Ariel's Crossing - Bradford Morrow [99]
Jessica telephoned Brice to say goodnight and soon fell asleep not in her bed but Ariel’s. Her last image of the day was neither of daughter nor husband but rather of a young man she’d known back in the sixties who’d been terribly sure of himself. A man with long fluent hands, beautiful in his pleasures as well as his anger, eloquent in his lovemaking and in his words, softly telling her that he and she had been more than intimate that summer night in June.
—You’re going to have a child now.
She could hear his voice all these years later.
—I don’t get pregnant, she’d whispered back.
—Wait and see.
Long time ago. All the more incomprehensible that Kip would not believe his own prophecy. Would become so different and damaged a Kip that the falsehoods he concocted about Brice and Jessica were more real to him than his own true knowledge.
During his third tour in Laos, by then having abandoned America altogether, Kip told Wagner about his possible clairvoyance that one time, and Wagner said, —Everybody knows when they’ve made more than love. I remember being conceived.
—Get out of here, Kip smirked.
—You get out. Everybody remembers the moment of conception.
Kip was sitting not quite out of the rain. The Laotian morning was young. A few nodding Hmong, some Kmhmu guerrillas, and a couple specters in from Vientiane smoking expensive Camels, sat listening in a leaking thatched hootch by the muddy runway at Long Tieng.
—Let me try it from the opposite angle, Kippy. Do you think that when you die you’ll experience that moment of transition in all its glory or inglory, pain or magnificence?
Kip didn’t feel like being an amicable bodhisattva so didn’t reply.
Wagner looked around at the others gathered among his miserable audience. —Well? What do you say? You there.
A Hmong nodded.
—He agrees with me.
—He doesn’t understand you, said Kip.
—You’re wrong. He understands me better than you do.
Kip shrugged. —That’s not saying much.
—Wrong again, I think. Do you understand my question?
The Hmong nodded again, quietly.
—I think his answer is yes. Do you believe you’ll comprehend the moment of your death?
—Yeah, the man answered.
Wagner paused, then glanced at the CIA cats. —And do you remember the moment you were conceived?
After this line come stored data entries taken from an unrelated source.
/-- Whether a flit is a link control flit with an operation. -/
def isOp (f : BitVec 2176) (op : Nat) : Bool := flitType f == 5 && (vbyte (flitPayload f) 0).toNat == op

/-- WIDTH_REQ received (R262). -/
def widthReqNow (port : PortId) (flit : BitVec 2176) (s : State) : Res :=
  if isOp flit 1 then .next (s.flitIn port.val flit) else .next s

/-- RETRAIN_REQ received (R257). -/
def retrainReqNow (port : PortId) (flit : BitVec 2176) (s : State) : Res :=
  if isOp flit 2 then .next (s.flitIn port.val flit) else .next s

/-- REPLAY_TIMEOUT (R241): 1,455 slots after the replay timer started, a go-back whatever the guard; the eighth in a row is
LINK_DEAD. -/
def replayTimeoutNow (port : PortId) (s : State) : Res :=
  let p := port.val
  let x := s.port p
  let due : Bool := match x.timer with | some a => decide (a + 1455 ≤ s.now) | none => false
  if s.reg (R.linkState p) ≠ 7 ∨ x.replay = [] ∨ ¬ due then .next s
  else
    let s1 := ((s.goBack p).modPort p fun y => { y with expiries := y.expiries + 1 }).bump (R.replayTimeouts p) 32
    let s2 := s1.event 0x2028 p (fabDetail s.slot s.clauseNumber)
    if x.expiries + 1 < 8 then .next s2 else .next (s2.linkError p 0x2021)

/-! ## Codewords -/

/-- The lanes of a width, lowest first (R218). -/
def lanesOf (width : Nat) : List Nat :=
  match width with
  | 1 => [0, 4]
  | 2 => [0, 1, 2, 3]
  | 3 => [4, 5, 6, 7]
  | 4 => [0, 1, 2, 3, 4, 5, 6, 7]
  | _ => []

/-- The symbols of the last codeword a port transmitted that go on a lane (R222). -/
def State.laneSymbols (s : State) (p lane : Nat) : List Nat :=
  let l := lanesOf (s.reg (R.width p))
  ((s.port p).symbols.zipIdx.filter fun x => l.getD (x.2 % l.length) 8 = lane).map (·.1)

/-- The width of a port's receive direction (R259). -/
def State.rxWidth (s : State) (p : Nat) : Nat :=
  let x := s.port p
  if x.rxWidth = 0 then s.reg (R.width p) else x.rxWidth

/-- The slots that have a byte in a codeword (R219, R223). -/
def codewordSlots (width index : Nat) : List Nat :=
  let lo := 640 * index / 275
  let hi := (640 * index + 639) / 275
  (List.range (hi + 1 - lo)).map fun i => slotStride width * (lo + i)

end Sys2Proof.Machine
end

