/-- Whether an enabled map entry names a stream not bound to the spine (R175). -/
def Parts.mapBad (p : Parts) (send : Bool) (m : BitVec 32) : Bool :=
  let (c, st) := mapEntry [m] 0
  let (sb, lb) := p.binds c
  bit m.toNat 13 && bits (Tab.get 0 (if send then sb else lb) st).toNat 2 0 ≠ 1

/-- STREAM_BINDING (R175, R354). -/
def Parts.bindErr (p : Parts) (b : List Byte) : Option LoadErr :=
  (firstErr p.streams fun r => firstErr r.2.zipIdx fun w => errIf (p.bindBad r.1 w.2 w.1)
      { code := 0x7028, sect := sectOf b 3, detail := errDetail r.1 w.2 })
    <|> firstErr p.clauses fun x =>
      errIf (x.2.2.sendMap.any (p.mapBad true) || x.2.2.landMap.any (p.mapBad false))
        { code := 0x7028, sect := x.1, clause := x.2.2.number }

/-- The checks of R210, in its order. -/
def State.fabricErr (s : State) (b : List Byte) (p : Parts) : Option LoadErr :=
  p.clauseErr <|> (if isLegacy b then none else p.seqErr b) <|> p.collisionErr
    <|> ((s.flightMismatch p.seqHdr).map fun q => ({ code := 0x7023, sect := sectOf b 9, port := q } : LoadErr))
    <|> p.slackErr <|> p.budgetErr <|> p.bridgeErr <|> p.memoryErr <|> p.bindErr b

/-! ## The load -/

/-- The digest of an image: over its bytes with the digest field zero (R350). -/
def imageDigest (b : List Byte) : List Byte := sha384 (putBytes b 32 (zeros 48))

/-- The seg_base entries. -/
def State.segBases (s : State) : List Nat := (List.range 16).map fun i => s.reg (R.segBase i)

/-- The checks before relocation: latency class, clock mode, schedule format, rank (R362). -/
def State.headErr (s : State) (b : List Byte) : Option LoadErr :=
  let c := field b 8 1
  errIf (decide (2 ≤ c ∧ c ≤ 0x7F)) { code := 0x7032 }
    <|> errIf (if c = 0x80 then s.native else c = 1 && !s.native) { code := 0x703A }
    <|> errIf (field b 6 2 ≠ 1) { code := 0x7033 }
    <|> errIf (decide (s.ownRank = 0xFFFF ∨ field b 12 2 ≠ s.ownRank)) { code := 0x7034 }

/-- Steps 4 and 5 of R361: the digest, then the checks of R362 in order; the relocated parts where all hold. -/
def State.checkImage (s : State) (b : List Byte) : Parts ⊕ LoadErr :=
  let p0 := partsOf b s.segBases
  match errIf (imageDigest b ≠ slice b 32 48) { code := 0x7031 } <|> s.headErr b with
  | some e => .inr e
  | none => match Parts.relocate b p0.relocs 0 [] p0 with
    | .inr i =>
      let core := match p0.relocs[i]? with
        | some r => if r.ty = 1 ∨ r.ty = 2 ∨ r.ty = 4 then r.owner else 0xFFFF
        | none => 0xFFFF
      .inr { code := 0x7037, sect := sectOf b 6, detail := errDetail core i }
    | .inl p =>
      match p.codeErr (sectOf b 1) <|> p.winErr b 0x7036 windowBad <|> p.winErr b 0x7038 (fun _ w => p.outside w)
          <|> p.overlapErr b <|> p.requireErr b <|> p.powerErr b <|> s.fabricErr b p with
      | some e => .inr e
      | none => .inl p

/-- The sets that the sequence can place in a half: set 0, set 1 with load_h1, each set a PRELOAD names (R36). -/
def Parts.setsPlaced (p : Parts) : List Nat :=
  0 :: ((if p.loadH1 then [1] else []) ++ (p.seq.filter fun x => seqOp x = 3).map seqArg)

/-- The clauses the sequence can run. -/
def Parts.runnable (p : Parts) : List Clause := p.setsPlaced.flatMap fun n => (p.setOf n).getD []

/-- The ports those clauses name: every clause of a set that is placed counts, one that no RUN names too (R211; DESIGN CHOICE, log entry
68). -/
def Parts.portMask (p : Parts) : Nat :=
  let l := p.runnable.flatMap fun c => c.slots.flatMap fun e =>
    if (entryFields e.2.2).valid then (entryFields e.2.2).names else []
  ((List.range 32).filter fun q => l.contains q).foldl (fun a q => a + 2 ^ q) 0

/-- A range and those above it, in ascending order, with every one that touches what has been joined so far merged. -/
def mergeFrom : Nat × Nat → List (Nat × Nat) → List (Nat × Nat)
  | x, [] => [x]
  | x, y :: t => if y.1 ≤ x.1 + x.2 then mergeFrom (x.1, max x.2 (y.1 + y.2 - x.1)) t else x :: mergeFrom y t

/-- Ranges in ascending order with those that touch merged (R499). -/
def mergeRanges : List (Nat × Nat) → List (Nat × Nat)
  | [] => []
  | x :: t => mergeFrom x t

/-- The DATA sections of an image as relocated: what the load writes. -/
def dataSects (b : List Byte) (bases : List Nat) : List (List Byte) :=
  (ofType b 7).filterMap fun x =>
    (patchData (segList (oneSect b 5) bases) x.idx (relocRecs (oneSect b 6)).zipIdx [] (sectBytes b x)).getLeft?

/-- The weight image: the space-0 ranges of the DATA sections (R499). -/
def weightRanges (b : List Byte) (bases : List Nat) : List (Nat × Nat) :=
  let l := (dataSects b bases).filterMap fun d =>
    let (space, _, target, n) := dataTarget d
    if space = 0 then some (target, n) else none
  mergeRanges (l.mergeSort fun x y => x.1 ≤ y.1)

/-- The resident image (R355). -/
def imageOf (b : List Byte) (bases : List Nat) (p : Parts) : Image :=
  { code := p.code.map fun c => (c.core, c.bundles), windows := p.alloc, streams := p.streams,
    sets := p.sets.map fun t => (t.num, t.clauses), seqHdr := p.seqHdr, seq := p.seq, regions := field b 14 2,
    rank := field b 12 2, legacy := isLegacy b, segBases := bases, ports := p.portMask, portGroups := field b 16 1,
    weights := weightRanges b bases }

/-- Core maps built afresh from the usable cores (R51). -/
def State.buildMaps (s : State) : State :=
  s.each (List.range 16) fun t r =>
    t.modRegion r fun x => { x with map := (t.usable r).take 64, spares := (t.usable r).drop 64 }

/-- Every mapped core loaded with its instruction memory, windows and bindings (R353, R361). -/
def State.loadCores (s : State) : State :=
  s.each (List.range 1024) fun t c =>
    if (t.image.map fun i => bit i.regions (c / 64)) = some true then
      t.modCore c fun k =>
        let l := t.loadedCore c
        { k with imem := l.imem, windows := l.windows, sendBind := l.sendBind, landBind := l.landBind }
    else t

/-- A byte string in whole words, padded with zeros. -/
def padWords (d : List Byte) : List Byte := d ++ zeros ((64 - d.length % 64) % 64)

/-- The resident copy of the relocated image less DATA sections, and the clause sets, written to their areas (R355). -/
def State.writeAreas (s : State) (b : List Byte) (p : Parts) : State :=
  let rest := b.take (128 + 32 * field b 10 2) ++ ((sects b).filter fun x => x.ty ≠ 7).flatMap (p.bytesOf b)
  let put (t : State) (off : Nat) (l : List Byte) : State := (t.touchStacks 1 off l.length).writeWords 1 off (padWords l)
  (put s 0xD7D0000000 rest).each (ofType b 8) fun t x =>
    let d := sectBytes b x
    put t (0xD7F0000000 + field d 0 2 * 0x800000) (d.drop 64)

/-- Step 6 of R361: an image that passed every check becomes the loaded image. -/
def State.placeImage (s : State) (b : List Byte) (p : Parts) : State :=
  let im := imageOf b s.segBases p
  let s1 := ({ s with image := some im, loading := none }).buildMaps.loadCores.writeAreas b p
  let s2 := s1.setBlob R.exportMap (p.exports.flatMap fun w => bytesOf 16 (shownWindow w))
  let s3 := (s2.setReg R.jobHoldW ((p.runnable.map Clause.envelope).foldl max 0)).setReg R.imageRank im.rank
  let s4 := (s3.setBlob R.imageDigest (slice b 32 48)).setReg R.loadState 2
  let s5 := { s4 with half0 := (p.setOf 0).getD [], half1 := if p.loadH1 then (p.setOf 1).getD [] else []
                      halfSet := [if (p.setOf 0).isSome then 0 else 0xFFFF, if p.loadH1 then 1 else 0xFFFF] }
  let s6 := s5.each (List.range 32) fun t q => t.setReg (R.readyOffsetAssumed q) (seqReady p.seqHdr q)
  s6.measure1 5 0 (slice b 32 48)

/-- A refusal recorded and logged (R361, R367, R215); no windows, no export map, no clauses stay. -/
def State.refuseImage (s : State) (e : LoadErr) : State :=
  let s1 := s.unload.setReg R.loadState 3
  let s2 := ((s1.setReg R.loadRefusalCode e.code).setReg R.refusalSection e.sect).setReg R.refusalDetail e.detail
  let s3 := if e.code / 16 = 0x702 then
      (((s2.setReg R.schedRefusalCode e.code).setReg R.refusalClause e.clause).setReg R.refusalPort e.port).setReg
        R.refusalSlot e.slot
    else s2
  s3.logEntry e.code 3 e.port (jobDetail e.clause e.slot e.detail)
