/-- R70, R149, R152, R153, R312: the scheduler takes the region's next request in rotation. While a word of SRAM that it reads or
writes at once has no free bank, nothing of it is sent; then one to the part's own memory is sent whole: an FENG joins its engine's queue
where that has room, and waits otherwise; one to a part that its route reaches sends its next message of at most 64 units under a new
identifier and holds a reply slot for it, where one is free. The sequence and the grain of the rotation, and that a request waits for each
of its words in its turn, are the model's choices (log entries 67 and 20). -/
def Obligations.FarDispatch : Prop :=
  ∀ (r : RegionId) (s : State) (i : Nat) (f : FarReq),
    ((List.range 256).map fun i => ((s.region r.val).farTurn + i) % 256).findSome? (fun i =>
      ((Tab.get {} (s.core (64 * r.val + i / 4)).farq (i % 4) : FarQ).next).map fun f => (i, f)) = some (i, f) →
    let c := 64 * r.val + i / 4
    let key := [2, c, i % 4, f.tag.toNat, f.sent]
    (f.words ≠ [] → (∀ x ∈ s.bgDone, x.1 ≠ key) → (∃ w ∈ f.words, s.bgReady w = false) →
      ∃ t, exec (.farDispatch r) s = .next t ∧ (t.core c).farq = (s.core c).farq ∧ t.slots = s.slots ∧ t.palaz = s.palaz
        ∧ t.sram = s.sram ∧ t.dram = s.dram ∧ t.regs = s.regs
        ∧ ∃ x ∈ t.bgDone, x.1 = key ∧ ∀ w, w ∈ x.2 ↔ w ∈ f.words ∧ s.bgReady w = true) ∧
    (((Tab.get {} (s.core c).farq (i % 4) : FarQ).entries.map FarReq.tag).Nodup → f.chip < 4096 → (∀ w ∈ f.words, s.bgReady w = true) →
    ∃ t, exec (.farDispatch r) s = .next t
      ∧ (f.own = true → f.kind ≠ .feng → ∃ g, t.farReq c (i % 4) f.tag = some g ∧ g.sent = f.len)
      ∧ (f.own = true → f.kind = .feng → bits f.far.toNat 51 48 = 1 → f.undef = false →
          (s.readSram f.loc 64).2.1 = none →
          let k := bits f.far.toNat 47 0 / stackSize
          let it : Item := { bytes := ofBytes 512 (s.readSram f.loc 64).1, src := .core c (i % 4) f.tag }
          let e := homeEngine it.bytes
          let queue := Tab.get [] (s.stack k).queues e
          (queue.length < 16 → (Tab.get [] (t.stack k).queues e).map Item.unmarked = queue.map Item.unmarked ++ [it]
            ∧ ∃ g, t.farReq c (i % 4) f.tag = some g ∧ g.sent = f.len ∧ g.outstanding = 1) ∧
          (16 ≤ queue.length → t.palaz = s.palaz ∧ t.farReq c (i % 4) f.tag = some f))
      ∧ (f.own = false → s.slotsUsed < 1024 → s.reaches 1 f.chip →
          (f.kind ≠ .fld → (s.readSram (f.loc + 64 * f.sent) (64 * min 64 (f.len - f.sent))).2.1 = none) →
          (∃ g, t.farReq c (i % 4) f.tag = some g ∧ g.sent = f.sent + min 64 (f.len - f.sent)
            ∧ g.outstanding = f.outstanding + 1) ∧
          ∃ x, t.slots = s.slots.filter s.slotLive ++ [x] ∧ x.chip = f.chip ∧ x.core = c ∧ x.q = i % 4 ∧ x.tag = f.tag
            ∧ x.kind = (match f.kind with | .fld => 0 | .fst => 1 | .feng => 2)
            ∧ x.units = min 64 (f.len - f.sent) ∧ x.loc = f.loc + 64 * f.sent ∧ t.nextIdent = s.nextIdent + 1)
      ∧ (f.own = false → 1024 ≤ s.slotsUsed → t.slots = s.slots))

/-- R152: a request whose messages are all sent and answered, and whose data is all written, completes; no other request of
any core changes. -/
def Obligations.FarRequestCompletes : Prop :=
  ∀ (core : CoreId) (q : Fin 4) (tag : BitVec 16) (s : State) (r : FarReq),
    s.farReq core.val q.val tag = some r → r.done = false → r.stuck = false → r.len ≤ r.sent → r.outstanding = 0 →
    (r.kind = .fld → s.bgTouches r.loc (r.loc + 64 * r.len) = false) →
    ∃ t g, exec (.farRequestComplete core q tag) s = .next t ∧ t.farReq core.val q.val tag = some g
      ∧ g = { r with done := true } ∧ (∀ c < 1024, c ≠ core.val → t.core c = s.core c)

/-- R156, R157: a stall ends once every request its WAIT covers is complete. Where nothing else holds the region, the stalled
core issues its bundle in that beat; where something does, the bundle waits for that. -/
def Obligations.HoldEnds : Prop :=
  ∀ (r : RegionId) (s : State) (x : Stall),
    (s.region r.val).stalls = [x] → x.core / 64 = r.val → (∀ q < 16, q ≠ r.val → ∀ y ∈ (s.region q).stalls, y.ended = false) →
    (∀ q ∈ (Tab.get {} (s.core x.core).farq x.q : FarQ).entries, q.done = true ∨ x.count ≤ (q.tag - x.tag).toNat) →
    let free := s.modRegion r.val fun y => { y with stalls := [] }
    (free.canIssue x.core x.bundle = true →
      ∃ t, exec (.holdEnd r) s = .next t ∧ (t.region r.val).stalls = [] ∧ (t.core x.core).issued = true
        ∧ { t with regions := s.regions, chans := s.chans, palaz := s.palaz, reqLost := s.reqLost } = s) ∧
    (free.issuing r.val = false →
      exec (.holdEnd r) s = .next (s.modRegion r.val fun y => { y with stalls := [{ x with ended := true }] }))

/-- R159, R161: a stall longer than wait_timeout_beats stops its region and raises WAIT_TIMEOUT once, the step's cause in a running
job where it is the first fault. -/
def Obligations.WaitTimesOut : Prop :=
  ∀ (r : RegionId) (s : State) (x : Stall),
    (s.region r.val).stalls = [x] → x.ended = false → x.core / 64 = r.val → s.reg R.waitTimeoutBeats < x.beats →
    (x.timedOut = false → s.reg R.jobState = 2 → s.qrec = none → s.firstFault = false → s.reg R.runState ≠ 2 →
      ∃ t, exec (.waitTimeout r) s = .next t ∧ (t.region r.val).stopped = true ∧ t.reg R.lastFaultCause = 0x1008
        ∧ t.reg R.lastFaultCore = x.core ∧ (t.region r.val).stalls = [{ x with timedOut := true }]) ∧
    (x.timedOut = true → exec (.waitTimeout r) s = .next s)

/-- R73, R76, R145: the head of a send stream bound to a neighbour region enters the bridge of 16 entries, where the bridge has taken no
flit in this beat, and may be read from the sender's beat plus 6 on in native mode and at once in legacy mode; it lands then while
its landing stream has room, and waits in the bridge otherwise. -/
def Obligations.NeighbourBridge : Prop :=
  ∀ (core : CoreId) (stream : Fin 8) (s : State) (f : SFlit) (tl : List SFlit),
    let c := core.val
    let r := c / 64
    let bind := (Tab.get 0 (s.core c).sendBind stream.val).toNat
    let q := neighbour r (bits bind 2 0)
    let to' := 64 * q + bits bind 12 3 % 64
    let queue := Tab.get [] (s.region q).bridgeIn r
    let l := Tab.get [] (s.core to').land (bits bind 15 13)
    let ready := if s.reg R.clockMode = 0 then (s.region r).beat + 6 else 0
    let b : BFlit := { core := to', stream := bits bind 15 13, payload := f.payload, ready := ready }
    2 ≤ bits bind 2 0 → bits bind 2 0 ≤ 5 → q ∈ neighboursOf r → bits bind 12 3 = to' →
    Tab.get [] (s.core c).send stream.val = f :: tl → f.ready ≤ (s.region r).beat →
    (q ∉ (s.region r).sent → queue.length < 16 →
      (∀ x ∈ queue.head?, (s.region q).beat < x.ready ∨ 8 ≤ (Tab.get [] (s.core x.core).land x.stream).length) →
      ∃ t, exec (.neighbourBridgeTransfer core stream) s = .next t ∧ Tab.get [] (t.core c).send stream.val = tl
        ∧ (t.region r).sent = q :: (s.region r).sent
        ∧ (if queue = [] ∧ ready ≤ (s.region q).beat ∧ l.length < 8 then
            Tab.get [] (t.core to').land (bits bind 15 13) = l ++ [{ payload := f.payload, ready := ready }]
              ∧ Tab.get [] (t.region q).bridgeIn r = []
          else Tab.get [] (t.core to').land (bits bind 15 13) = l ∧ Tab.get [] (t.region q).bridgeIn r = queue ++ [b])
        ∧ t.regs = s.regs ∧ t.sram = s.sram ∧ t.dram = s.dram) ∧
    (q ∈ (s.region r).sent ∨ 16 ≤ queue.length →
      ∃ t, exec (.neighbourBridgeTransfer core stream) s = .next t
        ∧ Tab.get [] (t.core c).send stream.val = f :: tl ∧ t.regs = s.regs)

/-- R75, R146, R177: the head of a send stream bound to the spine bridge enters it while the bridge holds fewer than 64 flits and
has taken fewer than 4 in the slot; one that its send deadline has already missed leaves its stream and is dropped. -/
def Obligations.SpineBridge : Prop :=
  ∀ (core : CoreId) (stream : Fin 8) (s : State) (f : SFlit) (tl : List SFlit),
    let c := core.val
    let x := s.region (c / 64)
    let late := Tab.get 0 s.lateDebt (8 * c + stream.val)
    bits (Tab.get 0 (s.core c).sendBind stream.val).toNat 2 0 = 1 →
    x.bridgeOut.length < 64 → x.spineCtr < 4 → Tab.get [] (s.core c).send stream.val = f :: tl → f.ready ≤ x.beat →
    ∃ t, exec (.spineBridgeEntry core stream) s = .next t ∧ Tab.get [] (t.core c).send stream.val = tl
      ∧ (t.region (c / 64)).spineCtr = x.spineCtr + 1
      ∧ (if late = 0 then ∃ b, (t.region (c / 64)).bridgeOut = x.bridgeOut ++ [b] ∧ b.core = c ∧ b.stream = stream.val
            ∧ b.payload = f.payload
         else (t.region (c / 64)).bridgeOut = x.bridgeOut ∧ Tab.get 0 t.lateDebt (8 * c + stream.val) = late - 1)
      ∧ t.regs = s.regs ∧ t.sram = s.sram ∧ t.dram = s.dram

/-- Log entry 1 (DESIGN CHOICE): with no command waiting, no pipeline, job or scrub running, a step is one clock beat: the clock
beat count of every region whose clock runs rises by one, and nothing else changes. -/
def Obligations.IdleBeat : Prop :=
  ∀ s : State, s.pending = [] → s.scrub = none → s.inJob = false →
    (∀ r < 16, (s.region r).running = false ∧ (s.region r).busy = false ∧ (s.region r).frameHeld = false
      ∧ (s.region r).stalls = [] ∧ (s.region r).bg = []) →
    ∃ t, step s = .next t ∧ { t with regions := s.regions } = s
      ∧ ∀ r < 16, t.region r = { s.region r with
          clock := (s.region r).clock + if (s.region r).clocked then 1 else 0 }

/-! ## Supply, governor, resets and the test port (01, 14, 16) -/

/-- R29, R31, R34, R509: with both blades in range, input power arriving is a power-on reset into Banked: class K entries keep
their values, every other entry but the live measurements takes its default, and no log or image is left. Below 30 V the always-on domain
stops and the part is Cold; the input switch opens when current would flow back. That REFCLK is there with the input power, and that the
memories and the regions list nothing then, where the spec leaves their contents undefined, is the model's choice (log entries 2, 3 and
47). -/
def Obligations.PowerComesAndGoes : Prop :=
  ∀ s : State,
    (∀ a b, s.power = .cold → 40000 ≤ a → 40000 ≤ b → (s.shutdownTo = none ∨ a ≤ 59500 ∧ b ≤ 59500) →
      ∃ t, exec (.inputPowerArrival a b) s = .next t ∧ t.power = .banked ∧ t.boot = .none ∧ t.inputSwitch = true
        ∧ t.refclk = true ∧ t.reg R.bladeAMv = a ∧ t.reg R.bladeBMv = b ∧ t.reg R.bladePresent = 3
        ∧ (∀ k, regPer k = .k → t.reg k = s.reg k)
        ∧ (∀ k, regPer k ≠ .k → liveReg k = false → t.reg k = t.dflt k)
        ∧ t.sram = [] ∧ t.dram = [] ∧ t.regions = [] ∧ t.log = [] ∧ t.image = none ∧ t.pending = s.pending) ∧
    (∀ a b, a < 30000 → b < 30000 → s.power ≠ .cold →
      ∃ t, exec (.alwaysOnDomainStop a b) s = .next t ∧ t.power = .cold ∧ t.sram = [] ∧ t.dram = [] ∧ t.regions = []
        ∧ (∀ k, regPer k = .k → t.reg k = s.reg k) ∧ t.bankA = s.bankA ∧ t.bankB = s.bankB) ∧
    exec .inputSwitchReverseOpen s = .next { s with inputSwitch := false }
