-- ==== Sys2Proof/Laws/State.lean ====
section
/-! SUPPORT. The state's stores: reading after writing, and what each update leaves alone, one lemma for each field. -/

namespace Sys2Proof.Machine

/-! ## Tables -/

@[simp] theorem tab_get_set {α : Type} (d : α) (t : Tab α) (k : Nat) (v : α) (j : Nat) :
    Tab.get d (Tab.set t k v) j = if j = k then v else Tab.get d t j := by
  induction t with
  | nil => simp [Tab.set, Tab.get, eq_comm (a := k)]
  | cons x t ih =>
    obtain ⟨i, w⟩ := x
    simp only [Tab.set]
    split
    · next h => subst h; by_cases h : j = i <;> simp [Tab.get, h, eq_comm]
    · next h =>
      split
      · by_cases hj : j = k
        · simp [Tab.get, hj]
        · simp [Tab.get, hj, Ne.symm hj]
      · simp only [Tab.get, ih]
        by_cases hj : j = k
        · subst hj; simp [h]
        · simp [hj]

@[simp] theorem tab_get_nil {α : Type} (d : α) (k : Nat) : Tab.get d ([] : Tab α) k = d := rfl

/-! ## Stores -/

theorem dflt_setReg (s : State) (k v j : Nat) : (s.setReg k v).dflt j = s.dflt j := rfl

@[simp] theorem reg_setReg (s : State) (k v j : Nat) : (s.setReg k v).reg j = if j = k then v else s.reg j := by
  simp [State.reg, State.setReg, State.dflt, State.cfgValue]

@[simp] theorem blob_setReg (s : State) (k v j : Nat) : (s.setReg k v).blob j = s.blob j := rfl

@[simp] theorem blob_setBlob (s : State) (k : Nat) (l : List Byte) (j : Nat) :
    (s.setBlob k l).blob j = if j = k then l else s.blob j := by
  simp [State.blob, State.setBlob, State.cfgValue]

@[simp] theorem reg_setBlob (s : State) (k : Nat) (l : List Byte) (j : Nat) : (s.setBlob k l).reg j = s.reg j := rfl

@[simp] theorem region_setRegion (s : State) (r : Nat) (x : Region) (q : Nat) :
    (s.setRegion r x).region q = if q = r then x else s.region q := by
  simp [State.region, State.setRegion]

@[simp] theorem port_setPort (s : State) (p : Nat) (x : Port) (q : Nat) :
    (s.setPort p x).port q = if q = p then x else s.port q := by
  simp [State.port, State.setPort]

@[simp] theorem stack_setStack (s : State) (k : Nat) (x : Stack) (q : Nat) :
    (s.setStack k x).stack q = if q = k then x else s.stack q := by
  simp [State.stack, State.setStack]

@[simp] theorem chan_setChan (s : State) (c : Nat) (x : Chan) (q : Nat) :
    (s.setChan c x).chan q = if q = c then x else s.chan q := by
  simp [State.chan, State.setChan]

@[simp] theorem dom_setDom (s : State) (d : Nat) (x : Dom) (q : Nat) :
    (s.setDom d x).dom q = if q = d then x else s.dom q := by
  simp [State.dom, State.setDom]

theorem modRegion_eq (s : State) (r : Nat) (f : Region → Region) : s.modRegion r f = s.setRegion r (f (s.region r)) := rfl

theorem modPort_eq (s : State) (p : Nat) (f : Port → Port) : s.modPort p f = s.setPort p (f (s.port p)) := rfl

theorem modStack_eq (s : State) (k : Nat) (f : Stack → Stack) : s.modStack k f = s.setStack k (f (s.stack k)) := rfl

theorem modChan_eq (s : State) (c : Nat) (f : Chan → Chan) : s.modChan c f = s.setChan c (f (s.chan c)) := rfl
They looked at one another and dragged on their cigarettes.
—What about you? to the Hmong.
The Hmong again nodded.
—I’m telling you he doesn’t understand you, Wagner.
—He does, and I think you do, too.
Jess remembered Kip’s writing her about that episode. Ariel had already been born and had forgotten, in Jessica’s estimation, the moment of her conception, if she ever perceived it in the first place. However, Kip hadn’t been long deterred by his initial doubts. By the time he penned his letter, which he sent through a friend down in Thailand toward the end of everything, months before the People’s Army declared victory and not all that long before he and Wagner went far beyond bamboo, giving up everything to live with the Lao along the Mekong’s lackadaisical waters, Kip had come around to believing in Wagner’s doctrine of instant consciousness.
She never mentioned the letter to Brice. Things had been tough enough without the inevitable commentary Kip’s absurd ideas would have provoked. War is madness, Brice would say. Kip is war. War is madness.